[[ Data, beginning ]]

-- ==== Sys2Proof/Laws/Extends.lean ====
section
/-! SUPPORT. What no part of an operation writes, whatever the environment does: an operation extends the trace and leaves the configuration, the requests, the earlier trace, and, but for `INIT` and
`SET_EXCLUSIONS`, the flag and the exclusion list as they are. -/

namespace Sys2Proof.Machine

/-- `t` is a later state of the operation `s` is in: the trace goes on, and what no part of an operation writes is as before. -/
structure State.Extends (s t : State) : Prop where
  cfg : t.cfg = s.cfg
  host : t.host = s.host
  init : t.init = s.init
  exc : t.exc = s.exc
  past : t.past = s.past
  seed : t.env.seed = s.env.seed
  trace : ∃ evs, t.trace = s.trace ++ evs

theorem State.Extends.refl (s : State) : s.Extends s := ⟨rfl, rfl, rfl, rfl, rfl, rfl, [], by simp⟩

theorem State.Extends.trans {s t u : State} (h : s.Extends t) (k : t.Extends u) : s.Extends u := by
  obtain ⟨e, he⟩ := h.trace
  obtain ⟨f, hf⟩ := k.trace
  exact ⟨k.cfg.trans h.cfg, k.host.trans h.host, k.init.trans h.init, k.exc.trans h.exc, k.past.trans h.past,
    k.seed.trans h.seed, e ++ f, by rw [hf, he, List.append_assoc]⟩

/-- `t` is a later state of the same piece of an operation: the target and the response are as before too. -/
structure State.GoesOn (s t : State) : Prop extends State.Extends s t where
  resp : t.resp = s.resp
  addr : t.addr = s.addr

theorem State.GoesOn.refl (s : State) : s.GoesOn s := ⟨.refl s, rfl, rfl⟩

theorem State.GoesOn.trans {s t u : State} (h : s.GoesOn t) (k : t.GoesOn u) : s.GoesOn u :=
  ⟨h.toExtends.trans k.toExtends, k.resp.trans h.resp, k.addr.trans h.addr⟩

/-- `t` is a later state of a piece of an operation that uses the bus-write and the bus-reset port only. -/
structure State.Scans (s t : State) : Prop extends State.GoesOn s t where
  rxbuf : t.rxbuf = s.rxbuf
  reads : t.env.reads = s.env.reads
  delays : t.env.delays = s.env.delays

theorem State.Scans.refl (s : State) : s.Scans s := ⟨.refl s, rfl, rfl, rfl⟩

theorem State.Scans.trans {s t u : State} (h : s.Scans t) (k : t.Scans u) : s.Scans u :=
  ⟨h.toGoesOn.trans k.toGoesOn, k.rxbuf.trans h.rxbuf, k.reads.trans h.reads, k.delays.trans h.delays⟩

/-- A run of which every state is a later one of `s`. -/
abbrev Run.Ext {α : Type} (s : State) (x : Run α) : Prop := x.Sat (fun t => s.GoesOn t) (fun _ t => s.GoesOn t)

/-- The same, of a run that uses the bus-write and the bus-reset port only. -/
abbrev Run.Scan {α : Type} (s : State) (x : Run α) : Prop := x.Sat (fun t => s.Scans t) (fun _ t => s.Scans t)

section Compose
variable {α β : Type} {s t : State} {x : Run α} {f : α → State → Run β}

theorem Run.Ext.bind (h : x.Ext s) (hf : ∀ a t, (f a t).Ext t) : (x.bind f).Ext s :=
  Run.Sat.bind h fun a t ht => (hf a t).mono (fun _ k => ht.trans k) fun _ _ k => ht.trans k

theorem Run.Ext.after (h : s.GoesOn t) (hx : x.Ext t) : x.Ext s :=
  Run.Sat.mono hx (fun _ k => h.trans k) fun _ _ k => h.trans k

theorem Run.Scan.bind (h : x.Scan s) (hf : ∀ a t, (f a t).Scan t) : (x.bind f).Scan s :=
  Run.Sat.bind h fun a t ht => (hf a t).mono (fun _ k => ht.trans k) fun _ _ k => ht.trans k

theorem Run.Scan.after (h : s.Scans t) (hx : x.Scan t) : x.Scan s :=
  Run.Sat.mono hx (fun _ k => h.trans k) fun _ _ k => h.trans k

theorem Run.Scan.toExt (h : x.Scan s) : x.Ext s := Run.Sat.mono h (fun _ k => k.toGoesOn) fun _ _ k => k.toGoesOn

end Compose

/-- What an operation leaves: a state in which it waits, which is as `R` says, or a response with a status as `A` says, given in a
state that is as `R` says. -/
def State.Ends (R : State → Prop) (A : Status → Prop) (t : State) : Prop :=
  R t ∨ ∃ u st v l, R u ∧ A st ∧ t = u.complete st v l

theorem State.Ends.mono {R R' : State → Prop} {A A' : Status → Prop} {t : State} (h : State.Ends R A t)
    (hr : ∀ u, R u → R' u) (ha : ∀ st, A st → A' st) : State.Ends R' A' t := by
  rcases h with h | ⟨u, st, v, l, hu, hs, rfl⟩
  · exact .inl (hr _ h)
  · exact .inr ⟨u, st, v, l, hr u hu, ha st hs, rfl⟩

theorem Run.Scan.finish {α : Type} {s : State} {x : Run α} {k : α → State → State} {A : Status → Prop} (h : x.Scan s)
    (hk : ∀ a (t : State), State.Ends t.Scans A (k a t)) : State.Ends s.Scans A (x.finish k) :=
  Run.Sat.finish h (fun _ h => .inl h) fun a t h => (hk a t).mono (fun _ k => h.trans k) fun _ k => k

theorem Run.Ext.finish {α : Type} {s : State} {x : Run α} {k : α → State → State} {A : Status → Prop} (h : x.Ext s)
    (hk : ∀ a (t : State), State.Ends t.GoesOn A (k a t)) : State.Ends s.GoesOn A (x.finish k) :=
  Run.Sat.finish h (fun _ h => .inl h) fun a t h => (hk a t).mono (fun _ k => h.trans k) fun _ k => k

theorem State.extends_complete (s : State) (st : Status) (v : Val) (l : List Addr) : s.Extends (s.complete st v l) :=
  ⟨rfl, rfl, rfl, rfl, rfl, rfl, [], by simp [State.complete]⟩

theorem State.Ends.extends {s t : State} {A : Status → Prop} (h : State.Ends s.GoesOn A t) : s.Extends t := by
  rcases h with h | ⟨u, st, v, l, hu, -, rfl⟩
  · exact h.toExtends
  · exact hu.toExtends.trans (u.extends_complete st v l)

theorem State.Ends.scanExtends {s t : State} {A : Status → Prop} (h : State.Ends s.Scans A t) : s.Extends t :=
  State.Ends.extends (h.mono (fun _ k => k.toGoesOn) fun _ k => k)

theorem ends_complete {s : State} {A : Status → Prop} {st : Status} (h : A st) (v : Val) (l : List Addr) :
    State.Ends s.Scans A (s.complete st v l) := .inr ⟨s, st, v, l, .refl s, h, rfl⟩

theorem ends_completePlain {s : State} {A : Status → Prop} {st : Status} (h : A st) :
    State.Ends s.Scans A (s.completePlain st) := ends_complete h 0 []

/-! The parts. -/

theorem scans_of_trace {s t : State} (hg : t.cfg = s.cfg) (hh : t.host = s.host) (hi : t.init = s.init) (he : t.exc = s.exc)
    (hp : t.past = s.past) (hs : t.env.seed = s.env.seed) (hr : t.resp = s.resp) (ha : t.addr = s.addr)
    (hx : t.rxbuf = s.rxbuf) (hd : t.env.reads = s.env.reads) (hl : t.env.delays = s.env.delays) (evs : List BusEvent)
    (ht : t.trace = s.trace ++ evs) : s.Scans t :=
  ⟨⟨⟨hg, hh, hi, he, hp, hs, evs, ht⟩, hr, ha⟩, hx, hd, hl⟩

[[ Data, end ]]

Using the data above, work out how many lines include the word "abbrev" and give only that number.

2